Three stories: Grinnell's diverse history department
Clockwise from top left: John Wei, assistant professor of history; Al Lacson, instructor of history; and Pablo Silva, associate professor of history. Grinnell College has a strong commitment to diversity, and the Department of History embodies that commitment through its faculty, three of whom are the children of first-generation immigrants: Pablo Silva, John Wei, and Al Lacson. Although the countries they came from and their stories are different, they all ended up teaching in the history department here at Grinnell.
Pablo Silva
Associate Professor of History Pablo Silva was born in Chile, and his family moved to the United States in the late '60s. His parents were both doctors in a rural hospital and received medical fellowships to study abroad.
The fellowships -- at Dartmouth for his father and Yale for his mother -- were supposed to end in 1973, but that September, General Pinochet organized a coup and forced Chile into military rule. As they watched the Chilean economy collapse, the Silva family spent the next decade in limbo, wanting to return to their homeland but unable to.
"Every time [my parents] thought about going back, things would get disastrously worse," Silva says. "After a few years ... it would have been tough to go back. And so we ended up Americans."
Silva decided to travel back to Chile after graduating from college in 1989. This was the year of the first democratic election since the coup, and Silva was mystified by what he encountered.
"I could understand what people were saying and I could read the newspapers, but I couldn't really understand," he says. "I decided then ... it would be really interesting to know more about the history of this place."
Silva decided to make Chile his focus of study and he goes back frequently for research, as he has this past year while on sabbatical. Without his Chilean back-story, he says he probably would have ended up like his parents, in med school.
Al Lacson
Instructor of History Al Lacson's parents met in San Diego after emigrating from the Philippines. His father, like many Filipinos of his generation, enlisted in the U.S. Navy as a cook. They eventually settled outside San Diego in Chula Vista.
Because of the military base there, Lacson grew up with many other Filipinos, as well as Mexicans and other Latinos. Lacson says he mostly hung out with Mexicans, which caused some animosity among the other Filipinos.
"Most of my friends were Mexican when I went to the junior high," he says. "There was a group of Filipinos I didn't hang out with so much, and they might have seen me as some sort of traitor.
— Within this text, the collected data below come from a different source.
/-! ### calInst -/

@[simp] theorem State.calInst_setInst_same (s : State) (b item inst : Nat) (x : CalInst) : (s.setInst b item inst x).calInst b item inst = x := by
  simp [State.calInst, State.setInst]
theorem State.calInst_setInst_ne (s : State) (b item inst b' item' inst' : Nat) (x : CalInst) (h : b' * 65536 + instKey item' inst' ≠ b * 65536 + instKey item inst) : (s.setInst b item inst x).calInst b' item' inst' = s.calInst b' item' inst' := by
  simp [State.calInst, State.setInst, mapGet_mapSet_ne _ _ _ h]
@[simp] theorem State.calInst_setEdge (s : State) (b' ch' : Nat) (x : EdgeSt) (b item inst : Nat) : (s.setEdge b' ch' x).calInst b item inst = s.calInst b item inst := rfl
@[simp] theorem State.calInst_setQueue (s : State) (lane' : Nat) (x : List Peg) (b item inst : Nat) : (s.setQueue lane' x).calInst b item inst = s.calInst b item inst := rfl
@[simp] theorem State.calInst_setFlight (s : State) (lane' : Nat) (x : List Peg) (b item inst : Nat) : (s.setFlight lane' x).calInst b item inst = s.calInst b item inst := rfl
@[simp] theorem State.calInst_setSeq (s : State) (k' : Nat) (x : SeqSt) (b item inst : Nat) : (s.setSeq k' x).calInst b item inst = s.calInst b item inst := rfl
@[simp] theorem State.calInst_setTone (s : State) (lane' : Nat) (x : ToneSt) (b item inst : Nat) : (s.setTone lane' x).calInst b item inst = s.calInst b item inst := rfl
@[simp] theorem State.calInst_setCap (s : State) (b' i' : Nat) (x : CapSt) (b item inst : Nat) : (s.setCap b' i' x).calInst b item inst = s.calInst b item inst := rfl
@[simp] theorem State.calInst_setDma (s : State) (b' e' : Nat) (x : DmaSt) (b item inst : Nat) : (s.setDma b' e' x).calInst b item inst = s.calInst b item inst := rfl
@[simp] theorem State.calInst_setStream (s : State) (b' n' : Nat) (x : StreamSt) (b item inst : Nat) : (s.setStream b' n' x).calInst b item inst = s.calInst b item inst := rfl
@[simp] theorem State.calInst_setDrain (s : State) (k' : Nat) (x : Option Nat) (b item inst : Nat) : (s.setDrain k' x).calInst b item inst = s.calInst b item inst := rfl
@[simp] theorem State.calInst_setCal (s : State) (b' : Nat) (x : CalSt) (b item inst : Nat) : (s.setCal b' x).calInst b item inst = s.calInst b item inst := rfl
@[simp] theorem State.calInst_setSill (s : State) (b' k' : Nat) (x : Sill) (b item inst : Nat) : (s.setSill b' k' x).calInst b item inst = s.calInst b item inst := rfl
@[simp] theorem State.calInst_setPort (s : State) (b' k' : Nat) (x : Port) (b item inst : Nat) : (s.setPort b' k' x).calInst b item inst = s.calInst b item inst := rfl
@[simp] theorem State.calInst_setTiu (s : State) (b' u' : Nat) (x : Tiu) (b item inst : Nat) : (s.setTiu b' u' x).calInst b item inst = s.calInst b item inst := rfl
@[simp] theorem State.calInst_setFre (s : State) (b' e' : Nat) (x : Fre) (b item inst : Nat) : (s.setFre b' e' x).calInst b item inst = s.calInst b item inst := rfl
@[simp] theorem State.calInst_setStampIn (s : State) (b' i' : Nat) (x : StampIn) (b item inst : Nat) : (s.setStampIn b' i' x).calInst b item inst = s.calInst b item inst := rfl
@[simp] theorem State.calInst_setMeter (s : State) (b' : Nat) (x : Meter) (b item inst : Nat) : (s.setMeter b' x).calInst b item inst = s.calInst b item inst := rfl
@[simp] theorem State.calInst_setTakeover (s : State) (b' : Nat) (x : Option (Nat × Bool)) (b item inst : Nat) : (s.setTakeover b' x).calInst b item inst = s.calInst b item inst := rfl
@[simp] theorem State.calInst_setBarrier (s : State) (i' : Nat) (x : Option Barrier) (b item inst : Nat) : (s.setBarrier i' x).calInst b item inst = s.calInst b item inst := rfl
@[simp] theorem State.calInst_setMbx (s : State) (b' : Nat) (x : Option Mbx) (b item inst : Nat) : (s.setMbx b' x).calInst b item inst = s.calInst b item inst := rfl
@[simp] theorem State.calInst_setSout (s : State) (b' n' : Nat) (x : SillOut) (b item inst : Nat) : (s.setSout b' n' x).calInst b item inst = s.calInst b item inst := rfl
@[simp] theorem State.calInst_keep (s x : State) (b item inst : Nat) : (s.keep x).calInst b item inst = x.calInst b item inst := rfl
@[simp] theorem State.calInst_keepMem (s x : State) (b item inst : Nat) : (s.keepMem x).calInst b item inst = x.calInst b item inst := rfl
@[simp] theorem State.calInst_setReg (s : State) (oa : Nat) (ow : Word) (b item inst : Nat) : (s.setReg oa ow).calInst b item inst = s.calInst b item inst := by
  simp [State.calInst]
@[simp] theorem State.calInst_wr (s : State) (oa ov : Nat) (b item inst : Nat) : (s.wr oa ov).calInst b item inst = s.calInst b item inst := by
  simp [State.calInst]
@[simp] theorem State.calInst_setFld (s : State) (oa olo olen ov : Nat) (b item inst : Nat) : (s.setFld oa olo olen ov).calInst b item inst = s.calInst b item inst := by
  simp [State.calInst]
@[simp] theorem State.calInst_setBit (s : State) (oa oi : Nat) (oc : Bool) (b item inst : Nat) : (s.setBit oa oi oc).calInst b item inst = s.calInst b item inst := by
  simp [State.calInst]
@[simp] theorem State.calInst_count (s : State) (oa ov : Nat) (b item inst : Nat) : (s.count oa ov).calInst b item inst = s.calInst b item inst := by
  simp [State.calInst]
@[simp] theorem State.calInst_bump (s : State) (oa : Nat) (b item inst : Nat) : (s.bump oa).calInst b item inst = s.calInst b item inst := by
  simp [State.calInst]
@[simp] theorem State.calInst_wr80 (s : State) (oa ov : Nat) (b item inst : Nat) : (s.wr80 oa ov).calInst b item inst = s.calInst b item inst := by
  simp [State.calInst]
@[simp] theorem State.calInst_wr64 (s : State) (oa ov : Nat) (b item inst : Nat) : (s.wr64 oa ov).calInst b item inst = s.calInst b item inst := by
  simp [State.calInst]
@[simp] theorem State.calInst_latchHealth (s : State) (opg oc : Nat) (b item inst : Nat) : (s.latchHealth opg oc).calInst b item inst = s.calInst b item inst := by
  simp [State.calInst]
@[simp] theorem State.calInst_fire (s : State) (ov : Nat) (b item inst : Nat) : (s.fire ov).calInst b item inst = s.calInst b item inst := by
  simp [State.calInst]
@[simp] theorem State.calInst_raiseAt (s : State) (opg oi opt od : Nat) (of : Bool) (b item inst : Nat) : (s.raiseAt opg oi opt od of).calInst b item inst = s.calInst b item inst := by
  simp [State.calInst]
@[simp] theorem State.calInst_raise (s : State) (opg oi : Nat) (b item inst : Nat) : (s.raise opg oi).calInst b item inst = s.calInst b item inst := by
  simp [State.calInst]
@[simp] theorem State.calInst_standing (s : State) (opg oc : Nat) (oon : Bool) (b item inst : Nat) : (s.standing opg oc oon).calInst b item inst = s.calInst b item inst := by
  simp [State.calInst]
@[simp] theorem State.calInst_category (s : State) (oc og : Nat) (oon : Bool) (b item inst : Nat) : (s.category oc og oon).calInst b item inst = s.calInst b item inst := by
  simp [State.calInst]
@[simp] theorem State.calInst_settle (s : State)  (b item inst : Nat) : (s.settle ).calInst b item inst = s.calInst b item inst := by
  simp [State.calInst]
@[simp] theorem State.calInst_arrive (s : State) (t : PT) (b item inst : Nat) : (s.arrive t).calInst b item inst = s.calInst b item inst := by
  simp [State.calInst]

/-! ### sill -/

@[simp] theorem State.sill_setSill_same (s : State) (b k : Nat) (x : Sill) : (s.setSill b k x).sill b k = x := by
  simp [State.sill, State.setSill]
theorem State.sill_setSill_ne (s : State) (b k b' k' : Nat) (x : Sill) (h : b' * 2 + k' ≠ b * 2 + k) : (s.setSill b k x).sill b' k' = s.sill b' k' := by
  simp [State.sill, State.setSill, mapGet_mapSet_ne _ _ _ h]
@[simp] theorem State.sill_setEdge (s : State) (b' ch' : Nat) (x : EdgeSt) (b k : Nat) : (s.setEdge b' ch' x).sill b k = s.sill b k := rfl
@[simp] theorem State.sill_setQueue (s : State) (lane' : Nat) (x : List Peg) (b k : Nat) : (s.setQueue lane' x).sill b k = s.sill b k := rfl
@[simp] theorem State.sill_setFlight (s : State) (lane' : Nat) (x : List Peg) (b k : Nat) : (s.setFlight lane' x).sill b k = s.sill b k := rfl
@[simp] theorem State.sill_setSeq (s : State) (k' : Nat) (x : SeqSt) (b k : Nat) : (s.setSeq k' x).sill b k = s.sill b k := rfl
@[simp] theorem State.sill_setTone (s : State) (lane' : Nat) (x : ToneSt) (b k : Nat) : (s.setTone lane' x).sill b k = s.sill b k := rfl
@[simp] theorem State.sill_setCap (s : State) (b' i' : Nat) (x : CapSt) (b k : Nat) : (s.setCap b' i' x).sill b k = s.sill b k := rfl
@[simp] theorem State.sill_setDma (s : State) (b' e' : Nat) (x : DmaSt) (b k : Nat) : (s.setDma b' e' x).sill b k = s.sill b k := rfl
@[simp] theorem State.sill_setStream (s : State) (b' n' : Nat) (x : StreamSt) (b k : Nat) : (s.setStream b' n' x).sill b k = s.sill b k := rfl
@[simp] theorem State.sill_setDrain (s : State) (k' : Nat) (x : Option Nat) (b k : Nat) : (s.setDrain k' x).sill b k = s.sill b k := rfl
@[simp] theorem State.sill_setCal (s : State) (b' : Nat) (x : CalSt) (b k : Nat) : (s.setCal b' x).sill b k = s.sill b k := rfl
@[simp] theorem State.sill_setInst (s : State) (b' item' inst' : Nat) (x : CalInst) (b k : Nat) : (s.setInst b' item' inst' x).sill b k = s.sill b k := rfl
@[simp] theorem State.sill_setPort (s : State) (b' k' : Nat) (x : Port) (b k : Nat) : (s.setPort b' k' x).sill b k = s.sill b k := rfl
@[simp] theorem State.sill_setTiu (s : State) (b' u' : Nat) (x : Tiu) (b k : Nat) : (s.setTiu b' u' x).sill b k = s.sill b k := rfl
@[simp] theorem State.sill_setFre (s : State) (b' e' : Nat) (x : Fre) (b k : Nat) : (s.setFre b' e' x).sill b k = s.sill b k := rfl
@[simp] theorem State.sill_setStampIn (s : State) (b' i' : Nat) (x : StampIn) (b k : Nat) : (s.setStampIn b' i' x).sill b k = s.sill b k := rfl
@[simp] theorem State.sill_setMeter (s : State) (b' : Nat) (x : Meter) (b k : Nat) : (s.setMeter b' x).sill b k = s.sill b k := rfl
@[simp] theorem State.sill_setTakeover (s : State) (b' : Nat) (x : Option (Nat × Bool)) (b k : Nat) : (s.setTakeover b' x).sill b k = s.sill b k := rfl
@[simp] theorem State.sill_setBarrier (s : State) (i' : Nat) (x : Option Barrier) (b k : Nat) : (s.setBarrier i' x).sill b k = s.sill b k := rfl
@[simp] theorem State.sill_setMbx (s : State) (b' : Nat) (x : Option Mbx) (b k : Nat) : (s.setMbx b' x).sill b k = s.sill b k := rfl
@[simp] theorem State.sill_setSout (s : State) (b' n' : Nat) (x : SillOut) (b k : Nat) : (s.setSout b' n' x).sill b k = s.sill b k := rfl
@[simp] theorem State.sill_keep (s x : State) (b k : Nat) : (s.keep x).sill b k = x.sill b k := rfl
@[simp] theorem State.sill_keepMem (s x : State) (b k : Nat) : (s.keepMem x).sill b k = x.sill b k := rfl
@[simp] theorem State.sill_setReg (s : State) (oa : Nat) (ow : Word) (b k : Nat) : (s.setReg oa ow).sill b k = s.sill b k := by
  simp [State.sill]
@[simp] theorem State.sill_wr (s : State) (oa ov : Nat) (b k : Nat) : (s.wr oa ov).sill b k = s.sill b k := by
  simp [State.sill]
@[simp] theorem State.sill_setFld (s : State) (oa olo olen ov : Nat) (b k : Nat) : (s.setFld oa olo olen ov).sill b k = s.sill b k := by
  simp [State.sill]
@[simp] theorem State.sill_setBit (s : State) (oa oi : Nat) (oc : Bool) (b k : Nat) : (s.setBit oa oi oc).sill b k = s.sill b k := by
  simp [State.sill]
@[simp] theorem State.sill_count (s : State) (oa ov : Nat) (b k : Nat) : (s.count oa ov).sill b k = s.sill b k := by
  simp [State.sill]
@[simp] theorem State.sill_bump (s : State) (oa : Nat) (b k : Nat) : (s.bump oa).sill b k = s.sill b k := by
  simp [State.sill]
@[simp] theorem State.sill_wr80 (s : State) (oa ov : Nat) (b k : Nat) : (s.wr80 oa ov).sill b k = s.sill b k := by
  simp [State.sill]
@[simp] theorem State.sill_wr64 (s : State) (oa ov : Nat) (b k : Nat) : (s.wr64 oa ov).sill b k = s.sill b k := by
  simp [State.sill]
@[simp] theorem State.sill_latchHealth (s : State) (opg oc : Nat) (b k : Nat) : (s.latchHealth opg oc).sill b k = s.sill b k := by
  simp [State.sill]
@[simp] theorem State.sill_fire (s : State) (ov : Nat) (b k : Nat) : (s.fire ov).sill b k = s.sill b k := by
  simp [State.sill]
@[simp] theorem State.sill_raiseAt (s : State) (opg oi opt od : Nat) (of : Bool) (b k : Nat) : (s.raiseAt opg oi opt od of).sill b k = s.sill b k := by
  simp [State.sill]
@[simp] theorem State.sill_raise (s : State) (opg oi : Nat) (b k : Nat) : (s.raise opg oi).sill b k = s.sill b k := by
  simp [State.sill]
@[simp] theorem State.sill_standing (s : State) (opg oc : Nat) (oon : Bool) (b k : Nat) : (s.standing opg oc oon).sill b k = s.sill b k := by
  simp [State.sill]
@[simp] theorem State.sill_category (s : State) (oc og : Nat) (oon : Bool) (b k : Nat) : (s.category oc og oon).sill b k = s.sill b k := by
  simp [State.sill]
@[simp] theorem State.sill_settle (s : State)  (b k : Nat) : (s.settle ).sill b k = s.sill b k := by
  simp [State.sill]
@[simp] theorem State.sill_arrive (s : State) (t : PT) (b k : Nat) : (s.arrive t).sill b k = s.sill b k := by
  simp [State.sill]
I know this because about 15 of them came to my house to beat me up."
Lacson's parents emigrated from the Philippines to improve their economic situation, so when he decided to major in history in college, his parents were not so supportive.
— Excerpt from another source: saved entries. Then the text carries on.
-- ==== Sys2Proof/WellFormed.lean ====
section
/-!
DEFINITION. WellFormed.lean: the checks on a command's operands beyond their types: a page that the page directory lists
(R403), a register offset of a 32-bit word (R367), a BAR2 write within the window (R368), a lane that exists (R39), a
calibration instance that exists (R262), a VERDICT frame's number of entries (R351), and the lengths of series of samples that a
rule fixes (R75, R114, R203, R239, R316).
-/

namespace Sys2Proof

/-- The page directory lists the page (R403, R405). -/
def Page.listed : Page → Bool
  | .bent _ p => decide (p.val < 0x1E) || decide (0x20 ≤ p.val)
  | .pkg _ => true

/-- A BAR0 offset names a 32-bit word (R367). -/
def wordOffset (a : Nat) : Bool := a % 4 == 0

/-- A BAR2 write has bytes and stays within the window (R368). -/
def bar2Fits (a n : Nat) : Bool := decide (0 < n) && decide (a + n ≤ 0x400000000)

/-- A lane of a kind exists (R39). -/
def laneListed (kind idx : Nat) : Bool :=
  decide (idx < [32, 64, 64, 16, 4, 16, 8, 64].getD kind 0)

/-- An instance of a calibration item exists on some bent (R262). -/
def instListed (item inst : Nat) : Bool :=
  decide (1 ≤ item) && decide (inst < [0, 36, 36, 36, 36, 32, 8, 12, 12, 12, 12, 12, 20, 20, 16, 16, 2, 2, 2, 1].getD item 0)

/-- A command is well formed. -/
def Instr.wf : Instr → Bool
  | .registerWrite _ addr _ _ => wordOffset addr
  | .ptHoldWrite _ _ addr _ => wordOffset addr
  | .ptLoWrite _ _ addr _ => wordOffset addr
  | .readLatch _ _ addr => wordOffset addr
  | .bar2Write _ addr data => bar2Fits addr data.length
  | .bar2Read _ _ _ => true
  | .commit _ pg _ => pg.listed
  | .commitCancel _ pg => pg.listed
  | .commitApply _ pg => pg.listed
  | .pageEnable _ pg => pg.listed
  | .pageDisable _ pg => pg.listed
  | .pageDrain _ pg => pg.listed
  | .pageFence _ pg => pg.listed
  | .pageSelftest _ pg => pg.listed
  | .pageLock _ pg => pg.listed
  | .hclr _ pg => pg.listed
  | .selftestDone _ pg _ => pg.listed
  | .drainDone _ pg => pg.listed
  | .evtPendClear _ pg _ _ => pg.listed
  | .evtForce _ pg _ _ => pg.listed
  | .evtEnWrite _ pg _ _ => pg.listed
  | .holdoffExpiry _ _ => true
  | .clrCounts _ pg _ => pg.listed
  | .countClr _ _ => true
  | .scrub _ _ _ _ => true
  | .pegAccept _ _ kind idx _ _ => laneListed kind idx
  | .marker _ _ _ => true
  | .alarmArm _ _ => true
  | .alarmDisarm _ _ => true
  | .alarm _ _ => true
  | .ppsEdge _ _ => true
  | .ppsMissing _ => true
  | .sourceQualified _ _ _ => true
  | .srcLost _ _ => true
  | .switchCmd _ _ => true
  | .switched _ _ => true
  | .steeringDone _ => true
  | .ocxoReadyChange _ _ => true
  | .warmSettled _ => true
  | .ageUpdate _ => true
  | .lockWindow _ _ _ _ _ => true
  | .refLos _ _ _ => true
  | .twinWatch _ _ skews errA errB => skews.length == 64 && errA.length == 64 && errB.length == 64
  | .takeover _ _ => true
  | .sillReacquireTimeout _ _ _ => true
  | .swap _ _ _ => true
  | .restart _ _ _ => true
  | .unpark _ _ _ => true
  | .holdLimit _ _ => true
  | .pullDone _ _ => true
  | .phaseStep _ _ _ _ => true
  | .phaseDone _ => true
  | .relock _ _ _ _ _ => true
  | .relockDone _ => true
  | .set _ _ _ => true
  | .pulse _ _ _ => true
  | .burst _ _ _ => true
  | .clockStart _ _ _ => true
  | .clockStop _ _ _ => true
  | .rest _ _ _ => true
  | .arm _ _ _ => true
  | .disarm _ _ _ => true
  | .trigger _ _ _ _ => true
  | .chStop _ _ _ => true
  | .chDrain _ _ _ => true
  | .chResense _ _ _ => true
  | .chArm _ _ _ => true
  | .chDisarm _ _ _ => true
  | .sensingDone _ _ _ sensed => sensed.samples.length == 64
  | .disableHoldEnd _ _ _ _ => true
  | .pinFault _ _ _ => true
  | .spareTakeover _ _ _ => true
  | .thrWindow _ _ _ _ _ _ => true
  | .vectorFail _ _ _ _ _ => true
  | .seqStart _ _ _ => true
  | .estimateDone _ _ _ => true
  | .seqHalt _ _ _ => true
  | .seqStop _ _ _ => true
  | .seqMove _ _ _ => true
  | .admitRequest _ _ _ => true
  | .stepFetch _ _ _ _ => true
  | .pegStep _ _ _ => true
  | .playStep _ _ _ => true
  | .segmentStep _ _ _ => true
  | .captureStep _ _ _ => true
  | .waitStep _ _ _ => true
  | .branch _ _ _ => true
  | .loopStep _ _ _ => true
  | .callStep _ _ _ => true
  | .returnStep _ _ _ => true
  | .syncStep _ _ _ => true
  | .syncTimeout _ _ => true
  | .setStep _ _ _ => true
  | .endShot _ _ _ => true
  | .haltStep _ _ _ => true
  | .await _ _ _ => true
  | .awaitTimeout _ _ _ => true
  | .shotTrigger _ _ _ _ _ _ _ => true
  | .verdictDelivery _ _ _ _ _ _ _ => true
  | .verdictTimeout _ _ _ => true
  | .parityFault _ _ _ => true
  | .shotDone _ _ _ _ => true
  | .segmentPeg _ _ _ => true
  | .strStart _ _ _ => true
  | .strStop _ _ _ => true
  | .strDrain _ _ _ => true
  | .strJump _ _ _ => true
  | .ringReset _ _ _ => true
  | .ringWrWrite _ _ _ _ => true
  | .segmentCommit _ _ _ => true
  | .segmentBoundary _ _ _ _ _ => true
  | .underrun _ _ _ => true
  | .fillEnd _ _ _ => true
  | .ownedStreamEnd _ _ _ => true
  | .clrFail _ _ => true
  | .playPeg _ _ _ _ _ _ _ => true
  | .frameAdd _ _ _ _ => true
  | .frameSet _ _ _ _ => true
  | .stopPeg _ _ _ _ => true
  | .toneStop _ _ _ _ => true
  | .toneDrain _ _ _ _ => true
  | .flxStop _ _ _ => true
  | .flxDrain _ _ _ => true
  | .outFault _ _ _ _ => true
  | .window _ _ _ => true
  | .heldWindowStart _ _ _ => true
  | .windowEnd _ _ _ _ => true
  | .contStart _ _ _ => true
  | .contStop _ _ _ => true
  | .capContStart _ _ _ => true
  | .capContStop _ _ _ => true
  | .contBlock _ _ _ _ => true
  | .inject _ _ _ => true
  | .capStop _ _ _ => true
  | .capDrain _ _ _ => true
  | .rotate _ _ _ => true
  | .rotation _ _ _ => true
  | .sliceSwap _ _ _ => true
  | .sliceCalDone _ _ _ => true
  | .shadowBlock _ _ _ spare other => spare.length == 4096 && other.length == 4096
  | .pulseWidthEvent _ _ _ _ _ => true
  | .inFault _ _ _ => true
  | .verdictFrame _ _ _ entries => decide (entries.length ≤ 3)
  | .stamp _ _ _ _ _ _ _ _ _ => true
  | .lathWithdrawal _ _ _ _ => true
  | .lathReturn _ _ _ hits _ => hits.length == 160
  | .tiuArmPeg _ _ _ => true
  | .tiuDisarmPeg _ _ _ => true
  | .tiuArm _ _ _ => true
  | .tiuDisarm _ _ _ => true
  | .tiuClr _ _ _ => true
  | .tiuMeasurement _ _ _ => true
  | .tiuTimeout _ _ _ => true
  | .gate _ _ _ => true
  | .freStopPeg _ _ _ => true
  | .freGate _ _ _ => true
  | .freStop _ _ _ => true
  | .freClr _ _ _ => true
  | .gateEnd _ _ _ => true
  | .gateDone _ _ _ => true
  | .signDone _ _ => true
  | .calStart _ _ _ => true
  | .calMeasurement _ _ item inst _ _ _ => instListed item inst
  | .correctionApply _ _ item inst => instListed item inst
  | .forcedApply _ _ item inst => instListed item inst
  | .trestleTakeover _ _ _ => true
  | .trestleReturn _ _ _ => true
  | .takeoverAbandon _ _ _ => true
  | .reinterpolate _ _ => true
  | .calStale _ _ item inst => instListed item inst
  | .pwrupDone _ _ => true
  | .pwrupTimeout _ _ => true
  | .runPass _ _ => true
  | .runItem _ _ => true
  | .store _ _ _ _ => true
  | .autoStore _ _ _ _ => true
  | .storeRetry _ _ _ _ => true
  | .storeDone _ _ => true
  | .storeStall _ _ => true
  | .shimCancel _ _ => true
  | .delete _ _ => true
  | .reload _ _ => true
  | .bentFence _ _ => true
  | .bentUnfence _ _ => true
  | .bentDrain _ _ => true
  | .fwSwitch _ _ => true
  | .foremanStop _ _ => true
  | .foremanRestart _ _ _ => true
  | .tunnelledWrite _ _ _ addr _ => wordOffset addr
  | .resetN _ _ => true
  | .por _ => true
  | .perstN _ _ => true
  | .pwrFail _ => true
  | .pwrRestored _ => true
  | .creditUpdate _ _ _ => true
  | .lowMargin _ => true
  | .telemRead _ _ _ rails _ => rails.length == 4
  | .groupIdle _ _ _ => true
  | .groupWake _ _ _ => true
  | .wakeDone _ _ _ => true
  | .paceSample _ _ _ _ _ => true
  | .paceRaise _ _ => true
  | .paceLower _ _ => true
  | .avsFault _ _ => true
  | .clrPeak _ _ => true
  | .election _ => true
  | .migrate _ => true
  | .heartbeat _ _ => true
  | .heartbeatLoss _ => true
  | .purlinHandover _ => true
  | .skewDone _ _ => true
  | .purlinMarker _ _ _ => true
  | .reskew _ => true
  | .join _ _ => true
  | .joinComplete _ _ _ _ => true
  | .leave _ => true
  | .tenonLost _ => true
  | .timeExchange _ _ => true
  | .timeFrame _ _ _ _ _ _ => true
  | .eventFrame _ _ _ _ _ _ _ _ _ _ => true
  | .regFrame _ _ _ _ _ _ _ addr _ => wordOffset addr
  | .bulkFrame _ _ _ _ _ _ _ => true
  | .retrain _ _ _ _ => true
  | .trainingDone _ _ _ _ _ _ _ _ _ _ => true
  | .asymCal _ _ _ => true
  | .asymDone _ _ _ _ _ => true
  | .raccWrite _ => true
  | .raccRead _ => true
  | .raccDone _ _ => true
  | .raccTimeout _ => true
  | .sidePortEnable _ _ _ _ => true
  | .headWrite _ _ _ _ _ => true
  | .dmaDescriptor _ _ _ _ _ => true
  | .dmaFlush _ _ _ => true
  | .dmaReset _ _ _ => true
  | .version _ _ => true
  | .fwOpen _ _ => true
  | .fwWrite _ _ => true
  | .fwClose _ _ => true
  | .cfgOpen _ _ _ _ => true
  | .cfgWrite _ _ _ _ => true
  | .cfgClose _ _ _ _ => true
  | .flashRead _ _ => true
  | .mbxDone _ _ _ => true
  | .getVersion _ => true
  | .getCapabilities _ => true
  | .negotiateAlgorithms _ _ _ => true
  | .getDigests _ => true
  | .getCertificate _ _ _ _ => true
  | .challenge _ _ _ => true
  | .getMeasurements _ _ _ => true
  | .ownerSet _ => true
  | .ownerClear _ => true
  | .tempSample _ _ _ => true
  | .railAlert _ _ _ => true
  | .bist _ _ _ _ => true
  | .sourceActivity _ _ _ _ => true
  | .overrangeSample _ _ _ => true
  | .ringGranuleTaken _ _ _ _ _ => true
  | .linkUp _ _ _ => true
  | .frameCrcFail _ _ _ _ _ => true
  | .sidePortDown _ _ => true
  | .foremanStart _ _ => true
  | .railInBand _ _ _ => true

end Sys2Proof
end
"Both my parents thought of college as a vocational school," he explains. "When I decided to be a history major in college, they were both sort of [unhappy] and had no idea what [I] was going to go with that."
Now that he is working, Lacson says his parents are now satisfied with the career he has chosen.
"They're happy now that I have a job, but they still don't quite understand my work," he says. "My father wonders why I still need to read in order to teach."
John Wei
Assistant Professor of History John Wei's parents emigrated from Taiwan for graduate school, where they made many Chinese friends. Wei was born in Connecticut, grew up in a vibrant Chinese community, and attended Chinese school every week.
"Other Chinese parents in the area created a Chinese language school where people would volunteer to teach Chinese language classes," he explains. "We would go to learn and not forget everything."
Even though he did maintain his Chinese roots, Wei does not feel alienated from his American experience.
"In lots of literature on immigrant experience, they talk about a loss of identity and not really fitting in," Wei says. "I didn't really have many of those experiences growing up ... I've always thought of myself as an American, a Chinese American."
But there are some things Wei still can't get used to.
"One thing I still can't get over is how most Americans walk around with shoes inside," he says. "You get everything dirty."